Raijin, NCI’s supercomputer, like many HPC environments uses Environment Modules to provide access to programs and libraries. Using Modules allows different users on the supercomputer to access different versions of compilers and libraries without having them conflict or messing about with PATH environment variables. We’ve been using environment modules in the ACCESS area for a while now to provide access to Climate focused tools and libraries, and have built up a decent stash of Python libraries.

NCI themselves don’t support Python libraries in their central directory, primarily because managing dependencies between them can be a pain. As Python is getting used increasingly frequently in climate science however it’s important for us to support them as part of ACCESS. I wanted a system where installing new libraries from PyPI, the central Python package index, was as easy as running:

$ admin/install_python_lib.sh netCDF4

To do this, the install script needed to download & install the library to a custom path as well as set up the Modulefile needed to load the library into a user’s environment.

Libraries are installed into a path that looks like apps/pythonlib/$LIBRARY/$VERSION, so that multiple versions of a library can be supported at the same time.
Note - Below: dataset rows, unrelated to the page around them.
-- ==== Sys2Proof/Tests/Slice0.lean ====
section
/-! SUPPORT. Small tests: ill-formed terms, words written out from the spec, one step each on the values of
spec/95_test_vectors.md, and for each statement with hypotheses a state that meets them. -/

namespace Sys2Proof.Tests

open Sys2Proof.Machine

/-! ## Helpers -/

/-- The reset state in another phase, at a place of its group. -/
def inPhase (p : Phase) (slot : Nat := 0) : State := { State.reset with ph := p, slot := slot }

/-- A phase that reads, with bytes offered and the stream ended behind them. -/
def reading (p : Phase) (b : List Byte) : State := { inPhase p with unread := b, eos := true }

/-- A state with one input to take. -/
def given (s : State) (i : Input) : State := { s with inputs := [i] }

/-- What a next state shows. -/
def seen {α : Type} (o : Host.Outcome State Fault Refusal) (f : State → α) : Option α :=
  match o with
  | .next t => some (f t)
  | .fault _ => none
  | .refused _ => none

/-- The marker M of the vectors. -/
def markerM : List Byte := [0xf9, 0xbe, 0xb4, 0xd9]

/-- The header of vector H2: byte `i` is `i`, but byte 75 is 0x1b. -/
def headerH2 : Bytes 80 := Vector.ofFn fun i => if i.val = 75 then 0x1b else BitVec.ofNat 8 i.val

/-- HDEC on H2, with `SIZE` = `LEN` = 81. -/
def decodingH2 (slot : Nat) : State :=
  { inPhase .hdec slot with hbuf := headerH2, len := 81, size := 81, pos := 89 }

/-- The latches of H2, from vector H2 and 42_difficulty.md. -/
def latchesH2 : Latches :=
  { State.reset.w with
    version := 0x03020100
    prevHash := (decodeHeader headerH2).prevHash
    merkleRoot := (decodeHeader headerH2).merkleRoot
    timestamp := 0x47464544
    bits := #v[0x48, 0x49, 0x4a, 0x1b]
    nonce := 0x4f4e4d4c
    payloadLen := 1
    exp := 27
    mant := 0x4a4948
    target := 0x00000000004a4948000000000000000000000000000000000000000000000000
    pq := 882
    pr := 0xf85efffffffffffffffffffffffffffffffffffffffffffffffff
    bq := 882
    br := 0xe85f0000000000000000000000000000000000000000000000000 }

/-- H2 held as a result. -/
def heldH2 : State := { decodingH2 0 with ph := .emit, w := latchesH2, res := resultOf latchesH2 0 }

/-- A state with a compact target's exponent and mantissa. -/
def unpacked (e : BitVec 8) (m : BitVec 24) : State :=
  { inPhase .tgt 1 with w := { State.reset.w with exp := e, mant := m } }

/-- A compact target about to be unpacked, with an exponent. -/
def packed (e : Byte) : State := { inPhase .tgt with w := { State.reset.w with bits := #v[1, 0, 0, e] } }

/-- Vector F4: half a size field at offset 4. -/
def shortSize : State := { reading .size [0x50, 0x00] with pos := 4 }

/-- Vector F5: no data where 80 bytes are announced. -/
def shortData : State := { reading .data [] with pos := 8, size := 80 }

/-- A state with a target. -/
def withTarget (p : Phase) (t : Word256) : State := { inPhase p with w := { State.reset.w with target := t } }

/-- A terminal and a record-scoped error held. -/
def faultHeld (terminal : Bool) : State :=
  { inPhase .fault with term := terminal, err := ⟨if terminal then 1 else 2, 0, 8, 0⟩ }

/-! ## WellFormed refuses -/

theorem test_wf_slot : (Selector.sequencer 4 8).wellFormed = false ∧ (Selector.sequencer 5 2).wellFormed = false ∧
    (Selector.sequencer 8 0).wellFormed = false ∧ (Selector.sequencer 11 0).wellFormed = false := by decide

theorem test_wf_command : (Selector.command 0).wellFormed = false ∧ (Selector.command 4).wellFormed = false := by decide

theorem test_wf_emission : (Selector.emission 2).wellFormed = false := by decide

/-- A header text that is well formed. -/
def goodText : HeaderText where
  version := 2 ^ 32 - 1
  prev := List.replicate 32 0
  merkle := List.replicate 32 0
  time := 0
  bits := [0xff, 0xff, 0, 0x1d]
  nonce := 0

theorem test_wf_header_numbers : goodText.wellFormed = true ∧ { goodText with version := 2 ^ 32 }.wellFormed = false ∧
    { goodText with time := 2 ^ 32 }.wellFormed = false ∧ { goodText with nonce := 2 ^ 32 }.wellFormed = false := by
  decide

theorem test_wf_header_bytes : { goodText with prev := List.replicate 31 0 }.wellFormed = false ∧
    { goodText with merkle := List.replicate 33 0 }.wellFormed = false ∧
    { goodText with bits := [0] }.wellFormed = false := by decide

theorem test_wf_item : (ItemText.record [0xf9] .auto []).wellFormed = false ∧
    (PartText.hdr { goodText with bits := [] }).wellFormed = false ∧
    StreamText.wellFormed [.record markerM .auto [.hdr { goodText with bits := [] }]] = false := by decide

/-! ## Decoding, from R23, R104 and R106 -/

theorem test_decode_framer : decode (.sequencer 0b0001 0) = .ok .frMark ∧ decode (.sequencer 0b0010 0) = .ok .frSize ∧
    decode (.sequencer 0b0011 0) = .ok .frData ∧ decode .acceptedNext = .ok .frNext := by decide

theorem test_decode_hdec : decode (.sequencer 0b0100 0) = .ok .hdChk ∧ decode (.sequencer 0b0100 1) = .ok .hdVer ∧
    decode (.sequencer 0b0100 2) = .ok .hdPrev ∧ decode (.sequencer 0b0100 3) = .ok .hdMrkl ∧
    decode (.sequencer 0b0100 4) = .ok .hdTime ∧ decode (.sequencer 0b0100 5) = .ok .hdBits ∧
    decode (.sequencer 0b0100 6) = .ok .hdNonce ∧ decode (.sequencer 0b0100 7) = .ok .hdPay := by decide

theorem test_decode_diff : decode (.sequencer 0b0101 0) = .ok .dfUnpk ∧ decode (.sequencer 0b0101 1) = .ok .dfTgt ∧
    decode (.sequencer 0b0110 0) = .ok .dfPdif ∧ decode (.sequencer 0b0111 0) = .ok .dfBdif ∧
    decode (.emission 1) = .ok .dfHex ∧ decode .collaborator = .ok .dfDec := by decide

theorem test_decode_output : decode (.emission 0) = .ok .outEmit ∧
    decodeTableWord 32 0b00000000000000000000000000000001 = some .cmdStart ∧
    decodeTableWord 32 0b00000000000000000000000000000010 = some .cmdNext ∧
    decodeTableWord 32 0b00000000000000000000000000000011 = some .cmdAbort := by decide

theorem test_decode_rejects : decode (.command 0) = .error .noOperation ∧
    decode (.command 4) = .error (.reservedCommand 4) ∧ decode (.sequencer 8 0) = .error (.waitState 8) ∧
    decode (.sequencer 15 0) = .error (.neverTaken 15) ∧ decode (.sequencer 4 8) = .error (.noSuchPlace 8) := by decide

theorem test_decode_frame_errors : decodeFrame [0xf9, 0xbe, 0xb4] = .error .markShort ∧
    decodeFrame (markerM ++ [0x50, 0x00]) = .error .sizeShort ∧
    decodeFrame (markerM ++ [0xff, 0xff, 0xff, 0xff]) = .error .negSize ∧
    decodeFrame (markerM ++ [0x50, 0, 0, 0]) = .error .dataShort := by decide

/-- R169 and vector H7: a field in its bytes. -/
theorem test_encode_word : leBytes 0x47464544 4 = [0x44, 0x45, 0x46, 0x47] ∧
    leUint [0x00, 0x01, 0x02, 0x03] = 50462976 := by decide

/-- R109: `size=-1` is written `ff ff ff ff` before a part that has other bytes. -/
theorem test_expand_record :
    StreamText.expand [.record markerM (.value (-1)) [.fill 0xaa 2], .raw [0x00]] =
      [0xf9, 0xbe, 0xb4, 0xd9, 0xff, 0xff, 0xff, 0xff, 0xaa, 0xaa, 0x00] := by decide

/-- The decimal values R30 and R31 give. -/
theorem test_genesis_constants :
    Config.genesisTarget.toNat = 26959946667150639794667015087019630673637144422540572481103610249215 ∧
    Config.genesisTargetTruncated.toNat = 26959535291011309493156476344723991336010898738574164086137773096960 := by
  decide

/-! ## One step each -/

/-- Vector P1: the marker is stored. -/
theorem test_frMark : seen (step (reading .mark (markerM ++ [0x50]))) (fun t => (t.ph, t.pos, t.marker, t.unread)) =
    some (.size, 4, #v[0xf9, 0xbe, 0xb4, 0xd9], [0x50]) := by decide

/-- Vectors F2, F1a, F1b. -/
theorem test_frMark_ends :
    seen (step (reading .mark [0xf9, 0xbe, 0xb4])) (fun t => (t.status, t.err, t.pos)) = some (0x69, ⟨1, 1, 0, 0⟩, 3) ∧
    seen (step (reading .mark [])) (fun t => (t.status, t.err)) = some (0x8a, ⟨0, 0, 0, 0⟩) ∧
    seen (step { reading .mark [] with ctrl := 1 }) (fun t => (t.status, t.err)) = some (0x69, ⟨1, 1, 0, 0⟩) := by
  decide

/-- The size table: `1d 01 00 00` is 285, `ff ff ff 7f` the greatest. -/
theorem test_frSize : seen (step (reading .size [0x1d, 0x01, 0, 0])) (fun t => (t.ph, t.sizeInt)) = some (.data, 285) ∧
    seen (step (reading .size [0xff, 0xff, 0xff, 0x7f])) (fun t => (t.ph, t.sizeInt)) = some (.data, 2147483647) := by
  decide

/-- Vectors F7, F8, F4. -/
theorem test_frSize_errors :
    seen (step { reading .size [0xff, 0xff, 0xff, 0xff] with pos := 4 }) (fun t => (t.sizeInt, t.err, t.pos)) =
      some (-1, ⟨1, 4, 4, 0⟩, 8) ∧
    seen (step { reading .size [0, 0, 0, 0x80] with pos := 4 }) (fun t => (t.sizeInt, t.err.sub)) =
      some (-2147483648, 4) ∧
    seen (step { reading .size [0x50, 0] with pos := 4 }) (fun t => (t.err, t.pos)) = some (⟨1, 2, 4, 0⟩, 6) := by decide

/-- R133: 81 bytes of data, the last of which is payload; then 2 bytes, which leave the other 78 of `HBUF`. -/
theorem test_frData :
    seen (step { reading .data (List.replicate 80 0xaa ++ [0xee]) with size := 81, pos := 8 })
      (fun t => (t.ph, t.pos, t.len, t.hbuf[79], t.unread)) = some (.hdec, 89, 81, 0xaa, []) ∧
    seen (step { reading .data [0x11, 0x22] with size := 2, hbuf := headerH2 })
      (fun t => (t.hbuf[1], t.hbuf[2], t.len)) = some (0x22, 2, 2) := by decide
By default the latest version is installed, but I don’t know what version that is without doing the installation. Happily PyPI provides an API to get what versions of a library are available, you can get the most recent with a script like:

# Use PyPI's API to find the latest version of the given library
import xmlrpclib
import sys
client = xmlrpclib.ServerProxy('http://pypi.python.org/pypi')
releases = client.package_releases(sys.argv[1])
if len(releases) > 0:
    print releases[0]
else:
    exit(-1)

Knowing the version number, it’s then a simple matter of using easy_install to perform the installation:

VERSION=$(latest_pypi_version $LIBRARY)
PREFIX=$APPS/$LIBRARY/$VERSION
mkdir -p $PREFIX
easy_install --install_dir=$PREFIX $LIBRARY=$VERSION

The Modulefile used by Environment Modules is written in a domain specific language based on TCL. Commands let you modify environment variables, primarily PATH variables used when searching for commands.

A basic Modulefile might look like:

#%Module
set prefix "/apps/pythonlib/netCDF4/1.0.4"
prepend-path PATH       $prefix
prepend-path PYTHONPATH $prefix

This adds the library path to the environment variables PATH and PYTHONPATH. Since Environment Modules are independent of the shell you’re using the same file works for both Bash and Csh users.

For the ACCESS modules I’ve also created a generic include file, which sets up paths for the standard bin, include, lib directory setup as well as creating help text for the module help command. This looks like:

module-whatis "[module-info name]: $help"

proc ModulesHelp { } {
    variable help
    variable url
    variable install-contact
    puts stderr "Module [module-info name]"
    puts stderr "$help"
    puts stderr "Information available at $url"
    puts stderr "Contact ${install-contact} for more information"
}

# Only add directories if they exist
if [ file exists $prefix/bin ] {
    prepend-path PATH $prefix/bin
}
if [ file exists $prefix/lib ] {
    prepend-path RPATH           $prefix/lib
    prepend-path LD_RUN_PATH     $prefix/lib
    prepend-path LIBRARY_PATH    $prefix/lib
    prepend-path LD_LIBRARY_PATH $prefix/lib
}
# ...

Of note are the multiple variables used for the library path. This makes sure both static and dynamic libraries are found, while setting LD_RUN_PATH means the linker will save the full path to shared libraries. This means that the module doens’t need to be loaded to run programs.

Having this setup means that we can quickly respond to requests for new installs - provided the library is listed on PyPI our response is pretty much instant. The full list of Python modules we have available can be found on the ACCESS wiki.